Among the lines of this material, find those holding the word "Bool" and report how many there are, with nothing added.

::: Dataset :::

/-- R12: the bytes of a number, the least significant first. -/
theorem leBytes_eq_map (n v : Nat) : leBytes n v = (List.range n).map fun i => BitVec.ofNat 8 (v >>> (8 * i)) := by
  induction n generalizing v with
  | zero => rfl
  | succ n ih =>
    have hnext (i : Nat) : BitVec.ofNat 8 ((v / 256) >>> (8 * i)) = BitVec.ofNat 8 (v >>> (8 * (i + 1))) := by
      rw [← Nat.shiftRight_eq_div_pow v 8, ← Nat.shiftRight_add, Nat.mul_succ, Nat.add_comm]
    rw [leBytes, ih, List.range_succ_eq_map, List.map_cons, List.map_map]
    exact congrArg _ (List.map_congr_left fun i _ => hnext i)

theorem leBytes_word_eq_map (n : Nat) (w : Word) : leBytes n w.toNat = (List.range n).map fun i => w.extractLsb' (8 * i) 8 :=
  leBytes_eq_map n w.toNat

theorem word_leNat_four (b0 b1 b2 b3 : Byte) : word (leNat [b0, b1, b2, b3]) = b3 ++ b2 ++ b1 ++ b0 := by
  apply BitVec.eq_of_toNat_eq
  simp only [word, leNat, BitVec.toNat_ofNat, toNat_append_eq]
  omega

/-! ### Sums and differences with their flags (R345) -/

section
variable {a b r : Word} {cin : Bool}

/-- V of a sum: the operands have one sign and the result has the other where the exact sum does not fit. -/
theorem overflow_of_add (hr : BitVec.ofNat 32 (a.toNat + b.toNat + cin.toNat) = r) :
    (signBit a == signBit b && signBit r != signBit a) = decide (r.toInt ≠ a.toInt + b.toInt + cin.toNat) := by
  have hcin := Bool.toNat_lt cin
  have ha := a.isLt
  have hb := b.isLt
  have hn : r.toNat = (a.toNat + b.toNat + cin.toNat) % 2 ^ 32 := by rw [← hr, BitVec.toNat_ofNat]
  rw [Bool.eq_iff_iff]
  simp only [signBit_eq_decide, Bool.and_eq_true, beq_iff_eq, bne_iff_ne, decide_eq_decide, decide_eq_true_eq, ne_eq,
    BitVec.toInt_eq_toNat_cond]
  omega

/-- V of a difference: the operands have two signs and the result has not the first one's. -/
theorem overflow_of_sub (hr : BitVec.ofNat 32 (a.toNat + 2 ^ 33 - (b.toNat + (!cin).toNat)) = r) :
    (signBit a != signBit b && signBit r != signBit a) = decide (r.toInt ≠ a.toInt - b.toInt - (!cin).toNat) := by
  have hcin := Bool.toNat_lt (!cin)
  have ha := a.isLt
  have hb := b.isLt
  have hn : r.toNat = (a.toNat + 2 ^ 33 - (b.toNat + (!cin).toNat)) % 2 ^ 32 := by rw [← hr, BitVec.toNat_ofNat]
  rw [Bool.eq_iff_iff]
  simp only [signBit_eq_decide, Bool.and_eq_true, bne_iff_ne, decide_eq_decide, decide_eq_true_eq, ne_eq,
    BitVec.toInt_eq_toNat_cond]
  omega

end

theorem addFlags_eq (a b : Word) (cin : Bool) :
    addFlags a b cin =
      let r := a + b + word cin.toNat
      (r, { n := r.msb, z := decide (r = 0), c := decide (2 ^ 32 ≤ a.toNat + b.toNat + cin.toNat),
            v := decide (r.toInt ≠ a.toInt + b.toInt + cin.toNat) }) := by
  have hr : BitVec.ofNat 32 (a.toNat + b.toNat + cin.toNat) = a + b + word cin.toNat := by
    simp [word, BitVec.ofNat_add]
  dsimp only
  rw [← overflow_of_add hr, ← signBit_eq_msb, addFlags, hr]
  rfl

theorem subFlags_eq (a b : Word) (cin : Bool) :
    subFlags a b cin =
      let r := a - b - word (!cin).toNat
      (r, { n := r.msb, z := decide (r = 0), c := decide (b.toNat + (!cin).toNat ≤ a.toNat),
            v := decide (r.toInt ≠ a.toInt - b.toInt - (!cin).toNat) }) := by
  have hr : BitVec.ofNat 32 (a.toNat + 2 ^ 33 - (b.toNat + (!cin).toNat)) = a - b - word (!cin).toNat := by
    have hcin := Bool.toNat_lt (!cin)
    apply BitVec.eq_of_toNat_eq
    simp only [word, BitVec.toNat_ofNat, BitVec.toNat_sub]
    omega
  dsimp only
  rw [← overflow_of_sub hr, ← signBit_eq_msb, subFlags, hr]
  rfl

theorem addFlags_false (a b : Word) :
    addFlags a b false = (a + b, { n := (a + b).msb, z := decide (a + b = 0), c := decide (2 ^ 32 ≤ a.toNat + b.toNat),
                                   v := decide ((a + b).toInt ≠ a.toInt + b.toInt) }) := by
  simp [addFlags_eq, word]

theorem subFlags_true (a b : Word) :
    subFlags a b true = (a - b, { n := (a - b).msb, z := decide (a - b = 0), c := decide (b.toNat ≤ a.toNat),
                                  v := decide ((a - b).toInt ≠ a.toInt - b.toInt) }) := by
  simp [subFlags_eq, word]

/-! ### The results of the integer table (R344) -/

section
variable (a b : Word)

theorem oneIf_slt : oneIf (a.slt b) = if a.toInt < b.toInt then 1 else 0 := by
  simp only [oneIf, BitVec.slt_iff_toInt_lt]

theorem oneIf_ult : oneIf (a.ult b) = if a.toNat < b.toNat then 1 else 0 := by
  simp only [oneIf, BitVec.ult_iff_toNat_lt]

theorem ite_slt_eq_min : (if b.slt a then b else a) = BitVec.ofInt 32 (min a.toInt b.toInt) := by
  refine (ofInt_eq_of_toInt ?_).symm
  split <;> rename_i h <;> rw [BitVec.slt_iff_toInt_lt] at h <;> omega

theorem ite_slt_eq_max : (if a.slt b then b else a) = BitVec.ofInt 32 (max a.toInt b.toInt) := by
  refine (ofInt_eq_of_toInt ?_).symm
  split <;> rename_i h <;> rw [BitVec.slt_iff_toInt_lt] at h <;> omega

theorem ite_ult_eq_min : (if b.ult a then b else a) = BitVec.ofNat 32 (min a.toNat b.toNat) := by
  refine BitVec.eq_of_toNat_eq ?_
  rw [BitVec.toNat_ofNat, Nat.mod_eq_of_lt (by omega)]
  split <;> rename_i h <;> rw [BitVec.ult_iff_toNat_lt] at h <;> omega

theorem ite_ult_eq_max : (if a.ult b then b else a) = BitVec.ofNat 32 (max a.toNat b.toNat) := by
  refine BitVec.eq_of_toNat_eq ?_
  rw [BitVec.toNat_ofNat, Nat.mod_eq_of_lt (by omega)]
  split <;> rename_i h <;> rw [BitVec.ult_iff_toNat_lt] at h <;> omega

/-- CLZ: the first set bit from the top is that of the binary logarithm. -/
theorem leadingZeros_eq (w : Word) : leadingZeros w = if w = 0 then 32 else 31 - Nat.log2 w.toNat := by
  unfold leadingZeros
  split
  case isTrue h =>
    subst h
    rw [List.find?_range_eq_none.mpr (by simp)]
    rfl
  case isFalse h =>
    have hw : w.toNat ≠ 0 := fun h0 => h (BitVec.eq_of_toNat_eq h0)
    have hlog : Nat.log2 w.toNat < 32 := (Nat.log2_lt hw).mpr w.isLt
    have htop : w.getLsbD (31 - (31 - Nat.log2 w.toNat)) = true := by
      rw [show 31 - (31 - Nat.log2 w.toNat) = Nat.log2 w.toNat by omega]
      exact Nat.testBit_log2 hw
    have habove (j : Nat) (hj : j < 31 - Nat.log2 w.toNat) : (!w.getLsbD (31 - j)) = true := by
      have hlt : w.toNat < 2 ^ (31 - j) := (Nat.log2_lt hw).mp (by omega)
      rw [BitVec.getLsbD, Nat.testBit_lt_two_pow hlt]
      rfl
    have hfind : (List.range 32).find? (fun i => w.getLsbD (31 - i)) = some (31 - Nat.log2 w.toNat) :=
      List.find?_range_eq_some.mpr ⟨htop, List.mem_range.mpr (by omega), habove⟩
    rw [hfind]
    rfl

theorem reverseBytes_eq (w : Word) :
    reverseBytes w = w.extractLsb' 0 8 ++ w.extractLsb' 8 8 ++ w.extractLsb' 16 8 ++ w.extractLsb' 24 8 := by
  rw [reverseBytes, leBytes_word_eq_map]
  exact word_leNat_four ..

theorem abs_eq_natAbs : (if signBit a then -a else a) = BitVec.ofInt 32 a.toInt.natAbs := by
  rw [signBit_eq_msb, BitVec.msb_eq_toInt]
  split <;> rename_i h <;> rw [decide_eq_true_eq] at h
  · rw [Int.ofNat_natAbs_of_nonpos (Int.le_of_lt h), BitVec.ofInt_neg, BitVec.ofInt_toInt]
  · rw [Int.natAbs_of_nonneg (Int.not_lt.mp h), BitVec.ofInt_toInt]

end

/-! ### The shifts (R344, R345) -/

theorem Core.amount_eq (k : Core) (rb : BitVec 5) : k.amount rb = (k.src rb).toNat % 32 :=
  rfl

theorem sshiftRight_eq_ofInt {w : Nat} (a : BitVec w) (n : Nat) : a.sshiftRight n = BitVec.ofInt w (a.toInt / 2 ^ n) := by
  have hquot : (a.sshiftRight n).toInt = a.toInt / 2 ^ n :=
    BitVec.toInt_sshiftRight.trans
      ((Int.shiftRight_eq_div_pow ..).trans (congrArg (a.toInt / ·) (Int.natCast_pow 2 n)))
  exact (ofInt_eq_of_toInt hquot).symm

section
variable (k : Core) (rd ra : BitVec 5) (n : Nat) (f : Bool)

theorem Core.shift_sra :
    k.shift .sra rd ra n f =
      let r := BitVec.ofInt 32 ((k.src ra).toInt / 2 ^ n)
      k.result rd f r (withNZC k.psw r (srCarry (k.src ra) n k.carry)) := by
  rw [← sshiftRight_eq_ofInt]
  rfl

variable {n} in
theorem Core.shift_ror (hn : n < 32) :
    k.shift .ror rd ra n f =
      let r := k.src ra >>> n ||| k.src ra <<< (32 - n)
      k.result rd f r (withNZC k.psw r r.msb) := by
  have hr : (k.src ra).rotateRight n = k.src ra >>> n ||| k.src ra <<< (32 - n) :=
    BitVec.rotateRight_eq_rotateRightAux_of_lt hn
  dsimp only
  rw [← hr, ← signBit_eq_msb]
  rfl

end

/-! ### The statements -/

/-- Settles O3: each instruction changes its core alone and goes on, and the lemmas above say what its result and its flags
are. -/
theorem integerAluResultsAndFlags : Obligations.IntegerAluResultsAndFlags := by
  refine ⟨?sums, ?table, ?shifts, ?compares⟩
  case sums =>
    intro core c16 f rd ra rb s hs
    refine ⟨coreOp_result hs ?add, coreOp_result hs ?sub, coreOp_result hs ?adc, coreOp_result hs ?sbc⟩
    case add => simp only [Core.nzcv, addFlags_false]
    case sub => simp only [Core.nzcv, subFlags_true]
    case adc => simp only [Core.nzcv, addFlags_eq, toNat_eq_ite]
    case sbc => simp only [Core.nzcv, subFlags_eq, toNat_not]
  case table =>
    intro core c16 f rd ra rb s hs
    refine ⟨coreOp_result hs rfl, coreOp_result hs rfl, coreOp_result hs rfl, coreOp_result hs rfl, coreOp_result hs ?slt,
      coreOp_result hs ?sltu, coreOp_result hs ?min, coreOp_result hs ?max, coreOp_result hs ?minu, coreOp_result hs ?maxu,
      coreOp_result hs ?clz, coreOp_result hs ?rev, coreOp_result hs ?sextb, coreOp_result hs ?sexth, coreOp_result hs ?zexth,
      coreOp_result hs ?abs⟩
    case slt => simp only [Core.nz, oneIf_slt]
    case sltu => simp only [Core.nz, oneIf_ult]
    case min => simp only [Core.nz, ite_slt_eq_min]
    case max => simp only [Core.nz, ite_slt_eq_max]
    case minu => simp only [Core.nz, ite_ult_eq_min]
    case maxu => simp only [Core.nz, ite_ult_eq_max]
    case clz => simp only [Core.nz, leadingZeros_eq, word]
    case rev => simp only [Core.nz, reverseBytes_eq]
    case sextb => simp only [Core.nz, wordI_sgn, ofNat_toNat_eq_extractLsb']
    case sexth => simp only [Core.nz, wordI_sgn, ofNat_toNat_eq_extractLsb']
    case zexth => simp only [Core.nz, and_low_half]
    case abs => simp only [abs_eq_natAbs]; rfl
  case shifts =>
    intro core c16 f rd ra rb imm s hs
    have hreg : (s.chip.core core.toNat).amount rb < 32 := by rw [Core.amount_eq]; exact Nat.mod_lt _ (by decide)
    simp only [← Core.amount_eq]
    exact ⟨coreOp_result hs rfl, coreOp_result hs rfl, coreOp_result hs (Core.shift_sra ..),
      coreOp_result hs (Core.shift_ror _ _ _ _ hreg), coreOp_result hs rfl, coreOp_result hs rfl,
      coreOp_result hs (Core.shift_sra ..), coreOp_result hs (Core.shift_ror _ _ _ _ imm.isLt)⟩
  case compares =>
    intro core c16 ra rb imm s hs
    have hz (a b : Word) : decide (a - b = 0) = decide (a = b) := by
      rw [decide_eq_decide, BitVec.sub_eq_iff_eq_add, show 0 + b = b from BitVec.zero_add b]
    refine ⟨coreOp_answers hs ?cmp (Core.sameDuties_psw ..), coreOp_answers hs ?cmpi (Core.sameDuties_psw ..),
      coreOp_answers hs rfl (Core.sameDuties_psw ..)⟩
    case cmp => rw [subFlags_true, hz]; rfl
    case cmpi => rw [subFlags_true, hz]; rfl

:::

Completed task →
11